Content starts
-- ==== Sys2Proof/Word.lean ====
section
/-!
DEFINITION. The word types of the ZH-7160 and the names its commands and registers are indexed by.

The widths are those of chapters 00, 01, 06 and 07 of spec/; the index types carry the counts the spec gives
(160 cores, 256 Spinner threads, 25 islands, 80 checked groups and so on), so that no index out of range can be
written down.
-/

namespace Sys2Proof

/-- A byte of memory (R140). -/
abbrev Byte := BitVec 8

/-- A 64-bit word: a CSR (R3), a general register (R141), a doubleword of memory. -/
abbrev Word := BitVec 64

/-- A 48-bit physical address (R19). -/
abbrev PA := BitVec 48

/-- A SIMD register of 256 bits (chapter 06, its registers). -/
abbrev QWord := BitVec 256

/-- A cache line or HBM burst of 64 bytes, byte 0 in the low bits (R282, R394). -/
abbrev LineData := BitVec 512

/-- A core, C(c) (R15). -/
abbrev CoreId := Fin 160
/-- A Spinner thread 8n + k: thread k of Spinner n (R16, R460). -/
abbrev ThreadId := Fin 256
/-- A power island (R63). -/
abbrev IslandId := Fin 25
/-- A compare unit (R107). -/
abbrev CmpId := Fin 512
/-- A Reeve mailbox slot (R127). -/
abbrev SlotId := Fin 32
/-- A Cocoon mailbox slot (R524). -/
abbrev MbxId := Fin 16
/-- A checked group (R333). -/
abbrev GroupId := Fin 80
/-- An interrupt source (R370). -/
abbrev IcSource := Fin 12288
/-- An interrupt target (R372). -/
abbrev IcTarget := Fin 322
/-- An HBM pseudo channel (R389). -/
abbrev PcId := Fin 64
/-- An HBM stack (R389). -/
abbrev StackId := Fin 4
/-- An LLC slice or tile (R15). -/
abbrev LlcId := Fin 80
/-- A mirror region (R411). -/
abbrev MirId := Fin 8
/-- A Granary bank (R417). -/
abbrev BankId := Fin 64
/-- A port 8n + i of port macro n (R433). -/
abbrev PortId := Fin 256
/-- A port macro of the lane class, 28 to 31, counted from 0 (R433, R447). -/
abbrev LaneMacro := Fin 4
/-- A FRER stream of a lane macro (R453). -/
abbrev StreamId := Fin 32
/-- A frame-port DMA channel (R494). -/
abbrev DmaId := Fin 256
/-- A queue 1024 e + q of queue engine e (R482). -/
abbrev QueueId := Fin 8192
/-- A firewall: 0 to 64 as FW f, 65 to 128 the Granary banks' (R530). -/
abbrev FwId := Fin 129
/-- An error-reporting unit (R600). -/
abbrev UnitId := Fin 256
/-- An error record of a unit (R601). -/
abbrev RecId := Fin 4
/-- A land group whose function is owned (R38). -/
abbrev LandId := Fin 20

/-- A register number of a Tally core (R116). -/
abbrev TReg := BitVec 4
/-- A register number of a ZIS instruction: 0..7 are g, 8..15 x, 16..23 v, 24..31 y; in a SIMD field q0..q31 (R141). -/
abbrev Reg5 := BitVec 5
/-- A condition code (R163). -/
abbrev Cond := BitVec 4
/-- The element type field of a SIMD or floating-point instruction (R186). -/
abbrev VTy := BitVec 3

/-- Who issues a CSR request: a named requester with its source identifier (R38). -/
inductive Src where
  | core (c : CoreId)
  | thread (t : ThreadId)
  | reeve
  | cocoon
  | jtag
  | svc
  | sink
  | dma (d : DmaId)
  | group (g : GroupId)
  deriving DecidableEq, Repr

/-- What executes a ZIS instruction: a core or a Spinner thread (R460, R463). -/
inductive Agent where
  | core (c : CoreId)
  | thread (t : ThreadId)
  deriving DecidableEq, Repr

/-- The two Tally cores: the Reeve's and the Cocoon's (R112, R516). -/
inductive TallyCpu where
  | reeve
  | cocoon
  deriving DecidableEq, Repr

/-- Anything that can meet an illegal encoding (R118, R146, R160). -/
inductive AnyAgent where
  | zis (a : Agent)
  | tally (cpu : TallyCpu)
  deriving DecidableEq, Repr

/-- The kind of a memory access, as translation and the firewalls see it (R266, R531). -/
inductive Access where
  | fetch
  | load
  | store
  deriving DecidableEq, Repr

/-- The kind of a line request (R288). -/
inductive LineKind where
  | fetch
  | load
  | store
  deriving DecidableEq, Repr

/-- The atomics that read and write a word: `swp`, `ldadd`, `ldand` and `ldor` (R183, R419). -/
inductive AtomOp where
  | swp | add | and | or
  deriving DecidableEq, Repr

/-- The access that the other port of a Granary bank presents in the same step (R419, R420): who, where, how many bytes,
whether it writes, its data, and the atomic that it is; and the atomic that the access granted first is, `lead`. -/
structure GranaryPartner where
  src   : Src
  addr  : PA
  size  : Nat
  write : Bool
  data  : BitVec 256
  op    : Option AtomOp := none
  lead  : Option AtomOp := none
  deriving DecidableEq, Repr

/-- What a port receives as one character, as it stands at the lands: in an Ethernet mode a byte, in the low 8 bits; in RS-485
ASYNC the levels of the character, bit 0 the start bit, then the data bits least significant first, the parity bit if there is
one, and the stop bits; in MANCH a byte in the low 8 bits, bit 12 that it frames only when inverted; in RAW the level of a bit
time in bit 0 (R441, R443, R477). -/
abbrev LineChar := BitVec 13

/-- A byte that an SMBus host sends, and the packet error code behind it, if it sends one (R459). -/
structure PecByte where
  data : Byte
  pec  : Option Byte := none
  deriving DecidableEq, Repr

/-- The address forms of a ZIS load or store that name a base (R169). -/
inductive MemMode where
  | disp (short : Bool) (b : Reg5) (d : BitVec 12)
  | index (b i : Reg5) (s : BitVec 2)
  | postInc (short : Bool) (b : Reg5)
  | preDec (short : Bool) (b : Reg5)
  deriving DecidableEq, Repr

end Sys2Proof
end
Content ends
Content starts
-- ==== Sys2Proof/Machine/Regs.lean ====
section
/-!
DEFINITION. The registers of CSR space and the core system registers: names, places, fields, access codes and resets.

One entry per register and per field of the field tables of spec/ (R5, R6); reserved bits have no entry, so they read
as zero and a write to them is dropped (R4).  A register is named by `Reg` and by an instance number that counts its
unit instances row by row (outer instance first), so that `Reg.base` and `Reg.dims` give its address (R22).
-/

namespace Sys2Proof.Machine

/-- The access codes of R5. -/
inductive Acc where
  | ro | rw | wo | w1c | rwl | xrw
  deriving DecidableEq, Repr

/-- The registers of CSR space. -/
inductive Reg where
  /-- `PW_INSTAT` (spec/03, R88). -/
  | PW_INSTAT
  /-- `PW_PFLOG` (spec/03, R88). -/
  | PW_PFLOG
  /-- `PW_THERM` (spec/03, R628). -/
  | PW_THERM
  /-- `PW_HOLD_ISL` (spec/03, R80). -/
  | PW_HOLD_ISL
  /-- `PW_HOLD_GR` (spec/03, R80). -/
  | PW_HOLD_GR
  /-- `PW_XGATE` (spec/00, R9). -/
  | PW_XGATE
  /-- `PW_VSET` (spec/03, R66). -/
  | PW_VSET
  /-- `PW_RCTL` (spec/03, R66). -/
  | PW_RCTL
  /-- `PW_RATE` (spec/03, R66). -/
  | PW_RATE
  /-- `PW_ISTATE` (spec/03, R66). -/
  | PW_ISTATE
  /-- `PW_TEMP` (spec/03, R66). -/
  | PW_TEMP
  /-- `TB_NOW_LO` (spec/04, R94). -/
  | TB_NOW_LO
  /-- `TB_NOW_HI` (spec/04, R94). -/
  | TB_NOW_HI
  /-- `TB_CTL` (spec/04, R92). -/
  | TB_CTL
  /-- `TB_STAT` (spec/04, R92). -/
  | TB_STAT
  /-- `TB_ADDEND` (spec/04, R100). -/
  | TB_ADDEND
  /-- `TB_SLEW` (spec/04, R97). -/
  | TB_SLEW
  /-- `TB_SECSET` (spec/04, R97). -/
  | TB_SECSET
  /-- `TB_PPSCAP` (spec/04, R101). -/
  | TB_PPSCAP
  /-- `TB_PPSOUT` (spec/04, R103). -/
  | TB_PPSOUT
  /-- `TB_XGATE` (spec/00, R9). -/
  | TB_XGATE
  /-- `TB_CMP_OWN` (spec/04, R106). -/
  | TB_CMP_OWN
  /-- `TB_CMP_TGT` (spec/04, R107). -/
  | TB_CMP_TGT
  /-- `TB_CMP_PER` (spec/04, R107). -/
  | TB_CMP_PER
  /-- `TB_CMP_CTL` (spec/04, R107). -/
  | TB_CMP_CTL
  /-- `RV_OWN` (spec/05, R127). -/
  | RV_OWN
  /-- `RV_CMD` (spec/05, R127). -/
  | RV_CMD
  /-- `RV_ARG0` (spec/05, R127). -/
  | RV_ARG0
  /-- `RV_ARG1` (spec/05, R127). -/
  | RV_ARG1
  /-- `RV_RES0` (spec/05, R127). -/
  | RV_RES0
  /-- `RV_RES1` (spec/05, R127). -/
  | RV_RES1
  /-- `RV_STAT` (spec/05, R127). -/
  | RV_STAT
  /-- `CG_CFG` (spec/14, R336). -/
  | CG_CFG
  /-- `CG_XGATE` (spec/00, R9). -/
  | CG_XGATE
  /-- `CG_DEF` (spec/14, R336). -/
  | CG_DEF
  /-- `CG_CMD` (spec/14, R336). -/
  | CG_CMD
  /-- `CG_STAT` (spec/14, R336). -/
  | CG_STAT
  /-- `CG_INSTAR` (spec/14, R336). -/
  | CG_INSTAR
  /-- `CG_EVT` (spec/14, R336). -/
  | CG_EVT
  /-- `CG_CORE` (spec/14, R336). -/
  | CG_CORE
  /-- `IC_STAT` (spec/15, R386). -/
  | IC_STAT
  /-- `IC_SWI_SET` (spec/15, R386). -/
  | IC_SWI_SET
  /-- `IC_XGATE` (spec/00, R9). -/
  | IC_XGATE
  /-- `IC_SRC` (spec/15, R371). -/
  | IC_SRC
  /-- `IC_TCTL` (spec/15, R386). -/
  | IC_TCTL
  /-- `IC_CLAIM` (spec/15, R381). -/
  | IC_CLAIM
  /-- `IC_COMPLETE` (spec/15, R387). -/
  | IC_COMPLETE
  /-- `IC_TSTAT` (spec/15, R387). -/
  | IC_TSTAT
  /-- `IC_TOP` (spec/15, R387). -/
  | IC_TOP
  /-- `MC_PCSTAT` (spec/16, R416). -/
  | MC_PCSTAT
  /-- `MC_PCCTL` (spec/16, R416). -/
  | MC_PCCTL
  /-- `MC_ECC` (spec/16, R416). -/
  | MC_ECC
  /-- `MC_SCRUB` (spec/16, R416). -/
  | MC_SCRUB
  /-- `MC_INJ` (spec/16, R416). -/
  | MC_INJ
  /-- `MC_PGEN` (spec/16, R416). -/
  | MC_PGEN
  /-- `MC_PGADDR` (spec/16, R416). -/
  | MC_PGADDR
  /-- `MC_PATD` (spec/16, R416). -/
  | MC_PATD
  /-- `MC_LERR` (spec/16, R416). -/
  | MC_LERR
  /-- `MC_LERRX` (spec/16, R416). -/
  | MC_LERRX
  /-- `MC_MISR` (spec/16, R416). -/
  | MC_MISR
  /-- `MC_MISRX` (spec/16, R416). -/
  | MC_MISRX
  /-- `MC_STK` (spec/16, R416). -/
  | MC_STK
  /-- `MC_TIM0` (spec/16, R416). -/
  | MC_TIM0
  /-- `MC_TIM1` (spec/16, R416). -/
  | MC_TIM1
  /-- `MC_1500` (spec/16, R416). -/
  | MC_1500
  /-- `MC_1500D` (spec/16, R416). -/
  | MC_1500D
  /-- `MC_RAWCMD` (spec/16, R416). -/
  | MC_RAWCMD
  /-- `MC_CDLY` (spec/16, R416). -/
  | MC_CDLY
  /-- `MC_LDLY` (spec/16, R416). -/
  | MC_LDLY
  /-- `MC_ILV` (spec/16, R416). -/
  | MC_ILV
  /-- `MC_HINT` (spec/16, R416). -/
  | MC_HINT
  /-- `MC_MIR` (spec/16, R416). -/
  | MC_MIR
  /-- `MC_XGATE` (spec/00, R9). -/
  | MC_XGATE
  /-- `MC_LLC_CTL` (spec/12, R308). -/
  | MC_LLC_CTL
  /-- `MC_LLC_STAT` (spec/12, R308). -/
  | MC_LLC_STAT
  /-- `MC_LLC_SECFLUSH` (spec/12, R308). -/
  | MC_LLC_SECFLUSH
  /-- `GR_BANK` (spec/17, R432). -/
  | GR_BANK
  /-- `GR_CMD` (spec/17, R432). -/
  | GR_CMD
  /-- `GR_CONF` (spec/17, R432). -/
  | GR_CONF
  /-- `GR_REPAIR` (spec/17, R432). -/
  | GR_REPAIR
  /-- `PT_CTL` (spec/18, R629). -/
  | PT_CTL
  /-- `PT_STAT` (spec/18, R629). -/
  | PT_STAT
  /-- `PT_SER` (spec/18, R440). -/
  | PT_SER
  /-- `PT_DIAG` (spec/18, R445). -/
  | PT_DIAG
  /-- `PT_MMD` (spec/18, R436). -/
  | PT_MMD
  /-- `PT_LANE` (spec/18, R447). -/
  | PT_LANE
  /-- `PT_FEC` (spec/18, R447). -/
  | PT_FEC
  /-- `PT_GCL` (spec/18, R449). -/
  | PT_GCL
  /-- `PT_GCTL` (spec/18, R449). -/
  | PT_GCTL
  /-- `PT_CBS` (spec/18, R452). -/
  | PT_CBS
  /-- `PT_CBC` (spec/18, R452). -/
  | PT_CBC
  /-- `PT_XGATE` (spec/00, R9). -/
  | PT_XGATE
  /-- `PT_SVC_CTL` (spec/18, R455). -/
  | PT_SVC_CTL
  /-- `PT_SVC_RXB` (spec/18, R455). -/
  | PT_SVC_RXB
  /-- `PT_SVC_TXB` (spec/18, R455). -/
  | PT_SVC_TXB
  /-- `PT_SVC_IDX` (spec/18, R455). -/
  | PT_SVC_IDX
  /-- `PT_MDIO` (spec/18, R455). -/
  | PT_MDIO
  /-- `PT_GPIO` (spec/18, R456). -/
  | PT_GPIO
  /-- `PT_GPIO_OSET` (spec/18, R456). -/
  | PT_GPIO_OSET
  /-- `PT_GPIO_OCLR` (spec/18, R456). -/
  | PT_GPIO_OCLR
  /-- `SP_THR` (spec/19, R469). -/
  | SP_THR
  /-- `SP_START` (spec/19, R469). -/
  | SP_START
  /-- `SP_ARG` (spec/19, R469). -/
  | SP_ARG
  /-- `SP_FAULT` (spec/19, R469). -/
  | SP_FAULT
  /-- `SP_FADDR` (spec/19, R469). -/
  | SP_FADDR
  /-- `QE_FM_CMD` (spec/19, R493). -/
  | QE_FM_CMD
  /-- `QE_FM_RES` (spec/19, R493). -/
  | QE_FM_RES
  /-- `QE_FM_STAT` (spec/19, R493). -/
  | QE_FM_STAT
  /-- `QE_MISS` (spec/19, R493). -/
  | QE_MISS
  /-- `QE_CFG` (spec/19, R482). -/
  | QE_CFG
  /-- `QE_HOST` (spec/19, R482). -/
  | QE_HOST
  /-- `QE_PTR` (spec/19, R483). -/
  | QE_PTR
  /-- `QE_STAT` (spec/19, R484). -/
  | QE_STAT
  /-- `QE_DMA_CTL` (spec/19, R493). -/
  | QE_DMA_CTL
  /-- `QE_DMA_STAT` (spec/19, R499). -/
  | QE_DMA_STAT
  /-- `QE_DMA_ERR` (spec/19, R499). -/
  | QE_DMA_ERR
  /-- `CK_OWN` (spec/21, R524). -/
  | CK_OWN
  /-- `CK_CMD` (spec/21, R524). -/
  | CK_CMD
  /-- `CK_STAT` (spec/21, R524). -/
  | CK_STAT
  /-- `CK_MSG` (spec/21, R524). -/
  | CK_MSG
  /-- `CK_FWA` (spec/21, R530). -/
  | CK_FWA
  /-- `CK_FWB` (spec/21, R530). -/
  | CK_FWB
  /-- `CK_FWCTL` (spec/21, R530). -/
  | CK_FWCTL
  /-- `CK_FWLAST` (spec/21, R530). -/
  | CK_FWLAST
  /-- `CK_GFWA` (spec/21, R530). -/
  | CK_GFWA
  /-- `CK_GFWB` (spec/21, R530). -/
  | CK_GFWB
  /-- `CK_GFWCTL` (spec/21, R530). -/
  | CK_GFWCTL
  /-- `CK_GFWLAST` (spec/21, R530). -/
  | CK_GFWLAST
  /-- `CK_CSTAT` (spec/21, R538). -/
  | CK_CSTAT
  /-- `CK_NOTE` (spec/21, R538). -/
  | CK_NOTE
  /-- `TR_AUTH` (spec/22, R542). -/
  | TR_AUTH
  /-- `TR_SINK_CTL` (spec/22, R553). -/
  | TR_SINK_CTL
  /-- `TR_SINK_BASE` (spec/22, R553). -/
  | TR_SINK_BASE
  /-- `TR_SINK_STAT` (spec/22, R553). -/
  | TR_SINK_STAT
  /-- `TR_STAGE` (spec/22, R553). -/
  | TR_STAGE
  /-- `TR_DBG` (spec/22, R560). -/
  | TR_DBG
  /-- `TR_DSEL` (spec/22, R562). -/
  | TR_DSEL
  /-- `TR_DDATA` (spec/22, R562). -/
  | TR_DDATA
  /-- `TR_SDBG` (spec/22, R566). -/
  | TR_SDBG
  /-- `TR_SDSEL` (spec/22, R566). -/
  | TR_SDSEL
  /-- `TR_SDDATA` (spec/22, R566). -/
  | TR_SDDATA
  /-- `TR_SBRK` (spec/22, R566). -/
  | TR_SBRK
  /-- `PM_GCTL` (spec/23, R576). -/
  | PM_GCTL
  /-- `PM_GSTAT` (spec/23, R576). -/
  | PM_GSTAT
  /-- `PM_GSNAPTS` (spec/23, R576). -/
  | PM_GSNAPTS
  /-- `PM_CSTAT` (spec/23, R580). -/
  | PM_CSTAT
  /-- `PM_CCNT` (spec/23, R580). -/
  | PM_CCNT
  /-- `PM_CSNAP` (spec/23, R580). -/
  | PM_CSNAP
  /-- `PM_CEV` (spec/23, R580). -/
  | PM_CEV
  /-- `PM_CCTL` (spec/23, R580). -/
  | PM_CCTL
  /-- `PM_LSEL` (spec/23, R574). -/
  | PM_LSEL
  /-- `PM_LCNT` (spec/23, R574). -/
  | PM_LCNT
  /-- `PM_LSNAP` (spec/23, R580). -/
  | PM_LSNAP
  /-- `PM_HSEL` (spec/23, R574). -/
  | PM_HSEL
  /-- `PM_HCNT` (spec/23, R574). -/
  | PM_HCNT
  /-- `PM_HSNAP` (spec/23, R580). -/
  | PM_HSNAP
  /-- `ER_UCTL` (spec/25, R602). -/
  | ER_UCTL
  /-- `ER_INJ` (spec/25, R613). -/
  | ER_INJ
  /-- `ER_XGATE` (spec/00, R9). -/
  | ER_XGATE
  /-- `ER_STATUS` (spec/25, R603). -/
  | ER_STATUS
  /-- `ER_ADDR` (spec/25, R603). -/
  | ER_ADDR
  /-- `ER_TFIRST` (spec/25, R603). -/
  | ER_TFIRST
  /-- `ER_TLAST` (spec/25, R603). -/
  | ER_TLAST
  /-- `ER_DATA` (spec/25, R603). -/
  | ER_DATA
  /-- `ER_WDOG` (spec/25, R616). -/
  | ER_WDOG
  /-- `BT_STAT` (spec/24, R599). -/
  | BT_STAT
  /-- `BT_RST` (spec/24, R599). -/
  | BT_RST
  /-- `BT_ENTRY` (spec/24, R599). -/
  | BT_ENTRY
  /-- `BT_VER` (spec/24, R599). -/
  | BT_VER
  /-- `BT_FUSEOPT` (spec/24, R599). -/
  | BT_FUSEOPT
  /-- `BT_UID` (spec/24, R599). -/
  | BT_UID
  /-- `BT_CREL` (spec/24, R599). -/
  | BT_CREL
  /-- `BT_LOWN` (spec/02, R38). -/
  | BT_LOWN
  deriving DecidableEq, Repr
Content ends
=== WORK TO BE COMPLETED ===
The word "lean" may occur in lines of the data above; say how many lines hold it, giving only the number.

=== RESULT FOR THIS TASK ===
2